Effects of Nutrient Loading and Mercury Chemical Speciation on the Formation and Degradation of Methylmercury in Estuarine Sediment

Net formation of methylmercury (MeHg) in sediments is known to be affected by the availability of inorganic divalent mercury (Hg(II)) and by the activities of Hg(II) methylating and MeHg demethylating bacteria. Enhanced autochthonous organic matter deposition to the benthic zone, following increased loading of nutrients to the pelagic zone, has been suggested to increase the activity of Hg(II) methylating bacteria and thus the rate of net methylation. However, the impact of increased nutrient loading on the biogeochemistry of mercury (Hg) is challenging to predict as different geochemical pools of Hg may respond differently to enhanced bacterial activities.
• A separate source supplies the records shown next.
/-! Writing RESBUF -/

@[simp] theorem State.setResbuf_status (bs : List Bool) : (s.setResbuf bs).status = s.status := rfl
@[simp] theorem State.setResbuf_fstat (bs : List Bool) : (s.setResbuf bs).fstat = s.fstat := rfl
@[simp] theorem State.setResbuf_irqEn (bs : List Bool) : (s.setResbuf bs).irqEn = s.irqEn := rfl
@[simp] theorem State.setResbuf_cfg (bs : List Bool) : (s.setResbuf bs).cfg = s.cfg := rfl
@[simp] theorem State.setResbuf_pvqIn (bs : List Bool) : (s.setResbuf bs).pvqIn = s.pvqIn := rfl
@[simp] theorem State.setResbuf_pvq (bs : List Bool) : (s.setResbuf bs).pvq = s.pvq := rfl
@[simp] theorem State.setResbuf_gain (bs : List Bool) : (s.setResbuf bs).gain = s.gain := rfl
@[simp] theorem State.setResbuf_quant (bs : List Bool) : (s.setResbuf bs).quant = s.quant := rfl
@[simp] theorem State.setResbuf_resNbits (bs : List Bool) :
    (s.setResbuf bs).resNbits =
      s.resNbits := rfl
@[simp] theorem State.setResbuf_si (bs : List Bool) : (s.setResbuf bs).si = s.si := rfl
@[simp] theorem State.setResbuf_coder (bs : List Bool) : (s.setResbuf bs).coder = s.coder := rfl
@[simp] theorem State.setResbuf_dec (bs : List Bool) : (s.setResbuf bs).dec = s.dec := rfl
@[simp] theorem State.setResbuf_snsY (bs : List Bool) : (s.setResbuf bs).snsY = s.snsY := rfl
@[simp] theorem State.setResbuf_mem (bs : List Bool) :
    (s.setResbuf bs).mem =
      s.mem.store RESBUF_BASE ((List.range RESBUF_BYTES).map (resbufByte bs)) := rfl
@[simp] theorem State.setResbuf_pending (bs : List Bool) :
    (s.setResbuf bs).pending =
      s.pending := rfl
@[simp] theorem State.setResbuf_agenda (bs : List Bool) : (s.setResbuf bs).agenda = s.agenda := rfl
@[simp] theorem State.setResbuf_response (bs : List Bool) :
    (s.setResbuf bs).response =
      s.response := rfl
@[simp] theorem State.setResbuf_epoch (bs : List Bool) : (s.setResbuf bs).epoch = s.epoch := rfl

/-! Loading the scale -/

@[simp] theorem State.loadScale_status (r : Config.Roms) : (s.loadScale r).status = s.status := rfl
@[simp] theorem State.loadScale_fstat (r : Config.Roms) : (s.loadScale r).fstat = s.fstat := rfl
@[simp] theorem State.loadScale_irqEn (r : Config.Roms) : (s.loadScale r).irqEn = s.irqEn := rfl
@[simp] theorem State.loadScale_cfg (r : Config.Roms) : (s.loadScale r).cfg = s.cfg := rfl
@[simp] theorem State.loadScale_pvqIn (r : Config.Roms) : (s.loadScale r).pvqIn = s.pvqIn := rfl
@[simp] theorem State.loadScale_pvq (r : Config.Roms) : (s.loadScale r).pvq = s.pvq := rfl
@[simp] theorem State.loadScale_gain (r : Config.Roms) :
    (s.loadScale r).gain =
      { s.gain with
          scaleM := BitVec.ofNat 16 (r.scale s.gainValue).1
          scaleE := BitVec.ofInt 8 (r.scale s.gainValue).2 } := rfl
@[simp] theorem State.loadScale_quant (r : Config.Roms) : (s.loadScale r).quant = s.quant := rfl
@[simp] theorem State.loadScale_resNbits (r : Config.Roms) :
    (s.loadScale r).resNbits =
      s.resNbits := rfl
@[simp] theorem State.loadScale_si (r : Config.Roms) : (s.loadScale r).si = s.si := rfl
@[simp] theorem State.loadScale_coder (r : Config.Roms) : (s.loadScale r).coder = s.coder := rfl
@[simp] theorem State.loadScale_dec (r : Config.Roms) : (s.loadScale r).dec = s.dec := rfl
@[simp] theorem State.loadScale_snsY (r : Config.Roms) : (s.loadScale r).snsY = s.snsY := rfl
@[simp] theorem State.loadScale_mem (r : Config.Roms) : (s.loadScale r).mem = s.mem := rfl
@[simp] theorem State.loadScale_pending (r : Config.Roms) :
    (s.loadScale r).pending =
      s.pending := rfl
@[simp] theorem State.loadScale_agenda (r : Config.Roms) : (s.loadScale r).agenda = s.agenda := rfl
@[simp] theorem State.loadScale_response (r : Config.Roms) :
    (s.loadScale r).response =
      s.response := rfl
@[simp] theorem State.loadScale_epoch (r : Config.Roms) : (s.loadScale r).epoch = s.epoch := rfl

/-! What GAIN_EST leaves -/

@[simp] theorem State.applyEstimate_status (n : Nat) (b : Bool) :
    (s.applyEstimate n b).status =
      s.status := rfl
@[simp] theorem State.applyEstimate_fstat (n : Nat) (b : Bool) :
    (s.applyEstimate n b).fstat =
      { s.fstat with zeroFrame := b, gestValid := true } := rfl
@[simp] theorem State.applyEstimate_irqEn (n : Nat) (b : Bool) :
    (s.applyEstimate n b).irqEn =
      s.irqEn := rfl
@[simp] theorem State.applyEstimate_cfg (n : Nat) (b : Bool) :
    (s.applyEstimate n b).cfg =
      { s.cfg with ggInd := BitVec.ofNat 8 (max n s.GG_FLOOR) } := rfl
@[simp] theorem State.applyEstimate_pvqIn (n : Nat) (b : Bool) :
    (s.applyEstimate n b).pvqIn =
      s.pvqIn := rfl
@[simp] theorem State.applyEstimate_pvq (n : Nat) (b : Bool) :
    (s.applyEstimate n b).pvq =
      s.pvq := rfl
@[simp] theorem State.applyEstimate_quant (n : Nat) (b : Bool) :
    (s.applyEstimate n b).quant =
      s.quant := rfl
@[simp] theorem State.applyEstimate_resNbits (n : Nat) (b : Bool) :
    (s.applyEstimate n b).resNbits =
      s.resNbits := rfl
@[simp] theorem State.applyEstimate_si (n : Nat) (b : Bool) : (s.applyEstimate n b).si = s.si := rfl
@[simp] theorem State.applyEstimate_coder (n : Nat) (b : Bool) :
    (s.applyEstimate n b).coder =
      s.coder := rfl
@[simp] theorem State.applyEstimate_dec (n : Nat) (b : Bool) :
    (s.applyEstimate n b).dec =
      s.dec := rfl
@[simp] theorem State.applyEstimate_snsY (n : Nat) (b : Bool) :
    (s.applyEstimate n b).snsY =
      s.snsY := rfl
@[simp] theorem State.applyEstimate_mem (n : Nat) (b : Bool) :
    (s.applyEstimate n b).mem =
      s.mem := rfl
@[simp] theorem State.applyEstimate_pending (n : Nat) (b : Bool) :
    (s.applyEstimate n b).pending =
      s.pending := rfl
@[simp] theorem State.applyEstimate_agenda (n : Nat) (b : Bool) :
    (s.applyEstimate n b).agenda =
      s.agenda := rfl
@[simp] theorem State.applyEstimate_response (n : Nat) (b : Bool) :
    (s.applyEstimate n b).response =
      s.response := rfl
@[simp] theorem State.applyEstimate_epoch (n : Nat) (b : Bool) :
    (s.applyEstimate n b).epoch =
      s.epoch := rfl

/-! What QUANTIZE leaves -/

@[simp] theorem State.applyCoding_status (r : Config.Roms) (c : Coding) :
    (s.applyCoding r c).status =
      s.status := rfl
@[simp] theorem State.applyCoding_fstat (r : Config.Roms) (c : Coding) :
    (s.applyCoding r c).fstat =
      { s.fstat with
          zeroFrame := decide (countNonzero c.kept = 0)
          qValid := true
          qCount := s.fstat.qCount + 1 } := rfl
@[simp] theorem State.applyCoding_irqEn (r : Config.Roms) (c : Coding) :
    (s.applyCoding r c).irqEn =
      s.irqEn := rfl
@[simp] theorem State.applyCoding_cfg (r : Config.Roms) (c : Coding) :
    (s.applyCoding r c).cfg =
      s.cfg := rfl
@[simp] theorem State.applyCoding_pvqIn (r : Config.Roms) (c : Coding) :
    (s.applyCoding r c).pvqIn =
      s.pvqIn := rfl
@[simp] theorem State.applyCoding_pvq (r : Config.Roms) (c : Coding) :
    (s.applyCoding r c).pvq =
      s.pvq := rfl
@[simp] theorem State.applyCoding_gain (r : Config.Roms) (c : Coding) :
    (s.applyCoding r c).gain =
      (s.loadScale r).gain := rfl
@[simp] theorem State.applyCoding_resNbits (r : Config.Roms) (c : Coding) :
    (s.applyCoding r c).resNbits =
      s.resNbits := rfl
@[simp] theorem State.applyCoding_si (r : Config.Roms) (c : Coding) :
    (s.applyCoding r c).si =
      s.si := rfl
@[simp] theorem State.applyCoding_coder (r : Config.Roms) (c : Coding) :
    (s.applyCoding r c).coder =
      s.coder := rfl
@[simp] theorem State.applyCoding_dec (r : Config.Roms) (c : Coding) :
    (s.applyCoding r c).dec =
      s.dec := rfl
@[simp] theorem State.applyCoding_snsY (r : Config.Roms) (c : Coding) :
    (s.applyCoding r c).snsY =
      s.snsY := rfl
@[simp] theorem State.applyCoding_mem (r : Config.Roms) (c : Coding) :
    (s.applyCoding r c).mem =
      s.mem.store XQ_BASE (paddedWords c.kept) := rfl
@[simp] theorem State.applyCoding_pending (r : Config.Roms) (c : Coding) :
    (s.applyCoding r c).pending =
      s.pending := rfl
@[simp] theorem State.applyCoding_agenda (r : Config.Roms) (c : Coding) :
    (s.applyCoding r c).agenda =
      s.agenda := rfl
@[simp] theorem State.applyCoding_response (r : Config.Roms) (c : Coding) :
    (s.applyCoding r c).response =
      s.response := rfl
@[simp] theorem State.applyCoding_epoch (r : Config.Roms) (c : Coding) :
    (s.applyCoding r c).epoch =
      s.epoch := rfl

/-! What RC_DECODE leaves -/

@[simp] theorem State.applyProgress_status (p : Progress) (f : RcFsm) (b : BitVec 10) :
    (s.applyProgress p f b).status =
      s.status := rfl
@[simp] theorem State.applyProgress_fstat (p : Progress) (f : RcFsm) (b : BitVec 10) :
    (s.applyProgress p f b).fstat =
      { s.fstat with rcValid := true } := rfl
@[simp] theorem State.applyProgress_irqEn (p : Progress) (f : RcFsm) (b : BitVec 10) :
    (s.applyProgress p f b).irqEn =
      s.irqEn := rfl
@[simp] theorem State.applyProgress_cfg (p : Progress) (f : RcFsm) (b : BitVec 10) :
    (s.applyProgress p f b).cfg =
      s.cfg := rfl
@[simp] theorem State.applyProgress_pvqIn (p : Progress) (f : RcFsm) (b : BitVec 10) :
    (s.applyProgress p f b).pvqIn =
      s.pvqIn := rfl
@[simp] theorem State.applyProgress_pvq (p : Progress) (f : RcFsm) (b : BitVec 10) :
    (s.applyProgress p f b).pvq =
      s.pvq := rfl
@[simp] theorem State.applyProgress_gain (p : Progress) (f : RcFsm) (b : BitVec 10) :
    (s.applyProgress p f b).gain =
      s.gain := rfl
@[simp] theorem State.applyProgress_quant (p : Progress) (f : RcFsm) (b : BitVec 10) :
    (s.applyProgress p f b).quant =
      s.quant := rfl
@[simp] theorem State.applyProgress_resNbits (p : Progress) (f : RcFsm) (b : BitVec 10) :
    (s.applyProgress p f b).resNbits =
      s.resNbits := rfl
@[simp] theorem State.applyProgress_si (p : Progress) (f : RcFsm) (b : BitVec 10) :
    (s.applyProgress p f b).si =
      s.si := rfl
@[simp] theorem State.applyProgress_coder (p : Progress) (f : RcFsm) (b : BitVec 10) :
    (s.applyProgress p f b).coder =
      p.coder := rfl
@[simp] theorem State.applyProgress_snsY (p : Progress) (f : RcFsm) (b : BitVec 10) :
    (s.applyProgress p f b).snsY =
      s.snsY := rfl
@[simp] theorem State.applyProgress_mem (p : Progress) (f : RcFsm) (b : BitVec 10) :
    (s.applyProgress p f b).mem =
      s.mem.store XQ_BASE (paddedWords p.xq) := rfl
@[simp] theorem State.applyProgress_pending (p : Progress) (f : RcFsm) (b : BitVec 10) :
    (s.applyProgress p f b).pending =
      s.pending := rfl
@[simp] theorem State.applyProgress_agenda (p : Progress) (f : RcFsm) (b : BitVec 10) :
    (s.applyProgress p f b).agenda =
      s.agenda := rfl
@[simp] theorem State.applyProgress_response (p : Progress) (f : RcFsm) (b : BitVec 10) :
    (s.applyProgress p f b).response =
      s.response := rfl
@[simp] theorem State.applyProgress_epoch (p : Progress) (f : RcFsm) (b : BitVec 10) :
    (s.applyProgress p f b).epoch =
      s.epoch := rfl

/-! The parts that RC_DECODE's result keeps of the decoder -/

@[simp] theorem State.applyProgress_sym (p : Progress) (f : RcFsm) (b : BitVec 10) :
    (s.applyProgress p f b).dec.sym = s.dec.sym := rfl
@[simp] theorem State.applyProgress_fsm (p : Progress) (f : RcFsm) (b : BitVec 10) :
    (s.applyProgress p f b).dec.fsm = f := rfl
@[simp] theorem State.applyProgress_bytes (p : Progress) (f : RcFsm) (b : BitVec 10) :
    (s.applyProgress p f b).dec.bytes = b := rfl
@[simp] theorem State.applyProgress_ctx (p : Progress) (f : RcFsm) (b : BitVec 10) :
    (s.applyProgress p f b).dec.ctx = BitVec.ofNat 8 p.ctx := rfl
@[simp] theorem State.applyProgress_tuples (p : Progress) (f : RcFsm) (b : BitVec 10) :
    (s.applyProgress p f b).dec.tuples = BitVec.ofNat 9 p.tuples := rfl

/-! BUSY -/

@[simp] theorem State.complete_busy : s.complete.busy = false := rfl
@[simp] theorem State.completeError_busy (e : CmdError) : (s.completeError e).busy = false := rfl
@[simp] theorem State.accept_busy (w : Word) : (s.accept w).busy = true := rfl
@[simp] theorem State.accessError_busy : s.accessError.busy = s.busy := rfl

/-! Raising a bit error changes the flag and the cause only -/

variable (f : FrameStatus) (e : BitError)

@[simp] theorem FrameStatus.raise_pvqErr : (f.raise e).pvqErr = f.pvqErr := rfl
@[simp] theorem FrameStatus.raise_budgetFlag : (f.raise e).budgetFlag = f.budgetFlag := rfl
@[simp] theorem FrameStatus.raise_zeroFrame : (f.raise e).zeroFrame = f.zeroFrame := rfl
@[simp] theorem FrameStatus.raise_requant : (f.raise e).requant = f.requant := rfl
@[simp] theorem FrameStatus.raise_bfiSeen : (f.raise e).bfiSeen = f.bfiSeen := rfl
@[simp] theorem FrameStatus.raise_siValid : (f.raise e).siValid = f.siValid := rfl
@[simp] theorem FrameStatus.raise_rcValid : (f.raise e).rcValid = f.rcValid := rfl
@[simp] theorem FrameStatus.raise_resValid : (f.raise e).resValid = f.resValid := rfl
@[simp] theorem FrameStatus.raise_shapeValid : (f.raise e).shapeValid = f.shapeValid := rfl
@[simp] theorem FrameStatus.raise_gestValid : (f.raise e).gestValid = f.gestValid := rfl
@[simp] theorem FrameStatus.raise_qValid : (f.raise e).qValid = f.qValid := rfl
@[simp] theorem FrameStatus.raise_resencValid : (f.raise e).resencValid = f.resencValid := rfl
@[simp] theorem FrameStatus.raise_qCount : (f.raise e).qCount = f.qCount := rfl
@[simp] theorem FrameStatus.raise_adjCount : (f.raise e).adjCount = f.adjCount := rfl
@[simp] theorem FrameStatus.raise_biterr : (f.raise e).biterr = true := rfl
@[simp] theorem FrameStatus.raise_biterrCause :
    (f.raise e).biterrCause = if f.biterrCause = 0 then e.code else f.biterrCause := rfl

end Sys2Proof.Machine
end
Here, we investigate the combined effects of nutrient (N and P) supply to the pelagic zone and the chemical speciation of Hg(II) and of MeHg on MeHg formation and degradation in a brackish sediment-water mesocosm model ecosystem. By use of Hg isotope tracers added in situ to the mesocosms or ex situ in incubation experiments, we show that the MeHg formation rate increased with nutrient loading only for Hg(II) tracers with a high availability for methylation. Tracers with low availability did not respond significantly to nutrient loading. Thus, both microbial activity (stimulated indirectly through plankton biomass production by nutrient loading) and Hg(II) chemical speciation were found to control the MeHg formation rate in marine sediments.